◆ What to do ◆
Your reply must consist of the data below, reproduced character for character.
Given records START
-- ==== Sys2Proof/Laws/FramePans.lean ====
section
/-! SUPPORT. What every operation leaves as it was, field by field of State:
the Pans, replays, vector and memory steps. -/

namespace Sys2Proof.Machine

set_option linter.unusedSimpArgs false
set_option linter.unusedTactic false
set_option linter.unusedVariables false
set_option linter.unreachableTactic false

/-! ## Pan service -/

theorem fr_condition {W s0} {s : State} (h : Fr W s0 s) (w : Within [.trv, .msix, .mgmt] W) (x1 x2 x3) : Fr W s0
    (State.condition s x1 x2 x3) := by
  unfold State.condition
  simp only [within_cons, within_nil, and_true] at w
  simp +contextual (maxDischargeDepth := 40) only [h, w, within_cons, within_nil, and_self, frO_next, frO_fault,
      frM_some, frM_none, frL_mk, frR_mk, frL_fold, frR_fold, fr_ite, frO_ite, frM_ite, frL_ite, frR_ite, ite_self,
      implies_true, fr_foldl, frL_foldl, frR_foldl, fr_send, fr_notice]

theorem fr_tellSpares {W s0} {s : State} (h : Fr W s0 s) (w : Within [.baskets, .trv, .msix, .mgmt] W) (x1) : Fr W
    s0 (State.tellSpares s x1) := by
  unfold State.tellSpares
  simp only [within_cons, within_nil, and_true] at w
  simp +contextual (maxDischargeDepth := 40) only [h, w, within_cons, within_nil, and_self, frO_next, frO_fault,
      frM_some, frM_none, frL_mk, frR_mk, frL_fold, frR_fold, fr_ite, frO_ite, frM_ite, frL_ite, frR_ite, ite_self,
      implies_true, fr_foldl, frL_foldl, frR_foldl, fr_condition, fr_setBsk]

theorem fr_remargin {W s0} {s : State} (h : Fr W s0 s) (w : Within [.pans] W) (x1) : Fr W s0 (State.remargin s x1) := by
  unfold State.remargin
  simp only [within_cons, within_nil, and_true] at w
  simp +contextual (maxDischargeDepth := 40) only [h, w, within_cons, within_nil, and_self, frO_next, frO_fault,
      frM_some, frM_none, frL_mk, frR_mk, frL_fold, frR_fold, fr_ite, frO_ite, frM_ite, frL_ite, frR_ite, ite_self,
      implies_true, fr_foldl, frL_foldl, frR_foldl, fr_setPan]

theorem fr_toSuspect {W s0} {s : State} (h : Fr W s0 s) (w : Within [.pans, .evq] W) (x1 x2) : Fr W s0
    (State.toSuspect s x1 x2) := by
  unfold State.toSuspect
  simp only [within_cons, within_nil, and_true] at w
  simp +contextual (maxDischargeDepth := 40) only [h, w, within_cons, within_nil, and_self, frO_next, frO_fault,
      frM_some, frM_none, frL_mk, frR_mk, frL_fold, frR_fold, fr_ite, frO_ite, frM_ite, frL_ite, frR_ite, ite_self,
      implies_true, fr_foldl, frL_foldl, frR_foldl, fr_setPan, fr_raise]

theorem fr_notApplied {W s0} {s : State} (h : Fr W s0 s) (w : Within [.baskets, .pans] W) (x1) : Fr W s0
    (State.notApplied s x1) := by
  unfold State.notApplied
  simp only [within_cons, within_nil, and_true] at w
  simp +contextual (maxDischargeDepth := 40) only [h, w, within_cons, within_nil, and_self, frO_next, frO_fault,
      frM_some, frM_none, frL_mk, frR_mk, frL_fold, frR_fold, fr_ite, frO_ite, frM_ite, frL_ite, frR_ite, ite_self,
      implies_true, fr_foldl, frL_foldl, frR_foldl, fr_setPan, fr_modRec]

theorem fr_passSlot {W s0} {s : State} (h : Fr W s0 s) (w : Within [.pans] W) (x1 x2 x3) : Fr W s0 (State.passSlot
    s x1 x2 x3) := by
  unfold State.passSlot
  simp only [within_cons, within_nil, and_true] at w
  simp +contextual (maxDischargeDepth := 40) only [h, w, within_cons, within_nil, and_self, frO_next, frO_fault,
      frM_some, frM_none, frL_mk, frR_mk, frL_fold, frR_fold, fr_ite, frO_ite, frM_ite, frL_ite, frR_ite, ite_self,
      implies_true, fr_foldl, frL_foldl, frR_foldl, fr_setPan]

theorem fr_toCalibrating {W s0} {s : State} (h : Fr W s0 s) (w : Within [.baskets, .pans, .trv, .msix, .mgmt] W)
    (x1 x2 x3) : Fr W s0 (State.toCalibrating s x1 x2 x3) := by
  unfold State.toCalibrating
  simp only [within_cons, within_nil, and_true] at w
  all_goals repeat' (split <;> (try simp +contextual (maxDischargeDepth := 40) only [h, w, within_cons, within_nil,
      and_self, frO_next, frO_fault, frM_some, frM_none, frL_mk, frR_mk, frL_fold, frR_fold, fr_ite, frO_ite,
      frM_ite, frL_ite, frR_ite, ite_self, implies_true, fr_foldl, frL_foldl, frR_foldl, fr_passSlot, fr_setPan,
      fr_tellSpares, fr_notApplied]))

theorem fr_calTimeout {W s0} {s : State} (h : Fr W s0 s) (w : Within [.evq] W) (x1 x2 x3 x4) : Fr W s0
    (State.calTimeout s x1 x2 x3 x4) := by
  unfold State.calTimeout
  simp only [within_cons, within_nil, and_true] at w
  simp +contextual (maxDischargeDepth := 40) only [h, w, within_cons, within_nil, and_self, frO_next, frO_fault,
      frM_some, frM_none, frL_mk, frR_mk, frL_fold, frR_fold, fr_ite, frO_ite, frM_ite, frL_ite, frR_ite, ite_self,
      implies_true, fr_foldl, frL_foldl, frR_foldl, fr_raise]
Given records END
◆ Task answer ◆
-- ==== Sys2Proof/Laws/FramePans.lean ====
section
/-! SUPPORT. What every operation leaves as it was, field by field of State:
the Pans, replays, vector and memory steps. -/

namespace Sys2Proof.Machine

set_option linter.unusedSimpArgs false
set_option linter.unusedTactic false
set_option linter.unusedVariables false
set_option linter.unreachableTactic false

/-! ## Pan service -/

theorem fr_condition {W s0} {s : State} (h : Fr W s0 s) (w : Within [.trv, .msix, .mgmt] W) (x1 x2 x3) : Fr W s0
    (State.condition s x1 x2 x3) := by
  unfold State.condition
  simp only [within_cons, within_nil, and_true] at w
  simp +contextual (maxDischargeDepth := 40) only [h, w, within_cons, within_nil, and_self, frO_next, frO_fault,
      frM_some, frM_none, frL_mk, frR_mk, frL_fold, frR_fold, fr_ite, frO_ite, frM_ite, frL_ite, frR_ite, ite_self,
      implies_true, fr_foldl, frL_foldl, frR_foldl, fr_send, fr_notice]

theorem fr_tellSpares {W s0} {s : State} (h : Fr W s0 s) (w : Within [.baskets, .trv, .msix, .mgmt] W) (x1) : Fr W
    s0 (State.tellSpares s x1) := by
  unfold State.tellSpares
  simp only [within_cons, within_nil, and_true] at w
  simp +contextual (maxDischargeDepth := 40) only [h, w, within_cons, within_nil, and_self, frO_next, frO_fault,
      frM_some, frM_none, frL_mk, frR_mk, frL_fold, frR_fold, fr_ite, frO_ite, frM_ite, frL_ite, frR_ite, ite_self,
      implies_true, fr_foldl, frL_foldl, frR_foldl, fr_condition, fr_setBsk]

theorem fr_remargin {W s0} {s : State} (h : Fr W s0 s) (w : Within [.pans] W) (x1) : Fr W s0 (State.remargin s x1) := by
  unfold State.remargin
  simp only [within_cons, within_nil, and_true] at w
  simp +contextual (maxDischargeDepth := 40) only [h, w, within_cons, within_nil, and_self, frO_next, frO_fault,
      frM_some, frM_none, frL_mk, frR_mk, frL_fold, frR_fold, fr_ite, frO_ite, frM_ite, frL_ite, frR_ite, ite_self,
      implies_true, fr_foldl, frL_foldl, frR_foldl, fr_setPan]

theorem fr_toSuspect {W s0} {s : State} (h : Fr W s0 s) (w : Within [.pans, .evq] W) (x1 x2) : Fr W s0
    (State.toSuspect s x1 x2) := by
  unfold State.toSuspect
  simp only [within_cons, within_nil, and_true] at w
  simp +contextual (maxDischargeDepth := 40) only [h, w, within_cons, within_nil, and_self, frO_next, frO_fault,
      frM_some, frM_none, frL_mk, frR_mk, frL_fold, frR_fold, fr_ite, frO_ite, frM_ite, frL_ite, frR_ite, ite_self,
      implies_true, fr_foldl, frL_foldl, frR_foldl, fr_setPan, fr_raise]

theorem fr_notApplied {W s0} {s : State} (h : Fr W s0 s) (w : Within [.baskets, .pans] W) (x1) : Fr W s0
    (State.notApplied s x1) := by
  unfold State.notApplied
  simp only [within_cons, within_nil, and_true] at w
  simp +contextual (maxDischargeDepth := 40) only [h, w, within_cons, within_nil, and_self, frO_next, frO_fault,
      frM_some, frM_none, frL_mk, frR_mk, frL_fold, frR_fold, fr_ite, frO_ite, frM_ite, frL_ite, frR_ite, ite_self,
      implies_true, fr_foldl, frL_foldl, frR_foldl, fr_setPan, fr_modRec]

theorem fr_passSlot {W s0} {s : State} (h : Fr W s0 s) (w : Within [.pans] W) (x1 x2 x3) : Fr W s0 (State.passSlot
    s x1 x2 x3) := by
  unfold State.passSlot
  simp only [within_cons, within_nil, and_true] at w
  simp +contextual (maxDischargeDepth := 40) only [h, w, within_cons, within_nil, and_self, frO_next, frO_fault,
      frM_some, frM_none, frL_mk, frR_mk, frL_fold, frR_fold, fr_ite, frO_ite, frM_ite, frL_ite, frR_ite, ite_self,
      implies_true, fr_foldl, frL_foldl, frR_foldl, fr_setPan]

theorem fr_toCalibrating {W s0} {s : State} (h : Fr W s0 s) (w : Within [.baskets, .pans, .trv, .msix, .mgmt] W)
    (x1 x2 x3) : Fr W s0 (State.toCalibrating s x1 x2 x3) := by
  unfold State.toCalibrating
  simp only [within_cons, within_nil, and_true] at w
  all_goals repeat' (split <;> (try simp +contextual (maxDischargeDepth := 40) only [h, w, within_cons, within_nil,
      and_self, frO_next, frO_fault, frM_some, frM_none, frL_mk, frR_mk, frL_fold, frR_fold, fr_ite, frO_ite,
      frM_ite, frL_ite, frR_ite, ite_self, implies_true, fr_foldl, frL_foldl, frR_foldl, fr_passSlot, fr_setPan,
      fr_tellSpares, fr_notApplied]))

theorem fr_calTimeout {W s0} {s : State} (h : Fr W s0 s) (w : Within [.evq] W) (x1 x2 x3 x4) : Fr W s0
    (State.calTimeout s x1 x2 x3 x4) := by
  unfold State.calTimeout
  simp only [within_cons, within_nil, and_true] at w
  simp +contextual (maxDischargeDepth := 40) only [h, w, within_cons, within_nil, and_self, frO_next, frO_fault,
      frM_some, frM_none, frL_mk, frR_mk, frL_fold, frR_fold, fr_ite, frO_ite, frM_ite, frL_ite, frR_ite, ite_self,
      implies_true, fr_foldl, frL_foldl, frR_foldl, fr_raise]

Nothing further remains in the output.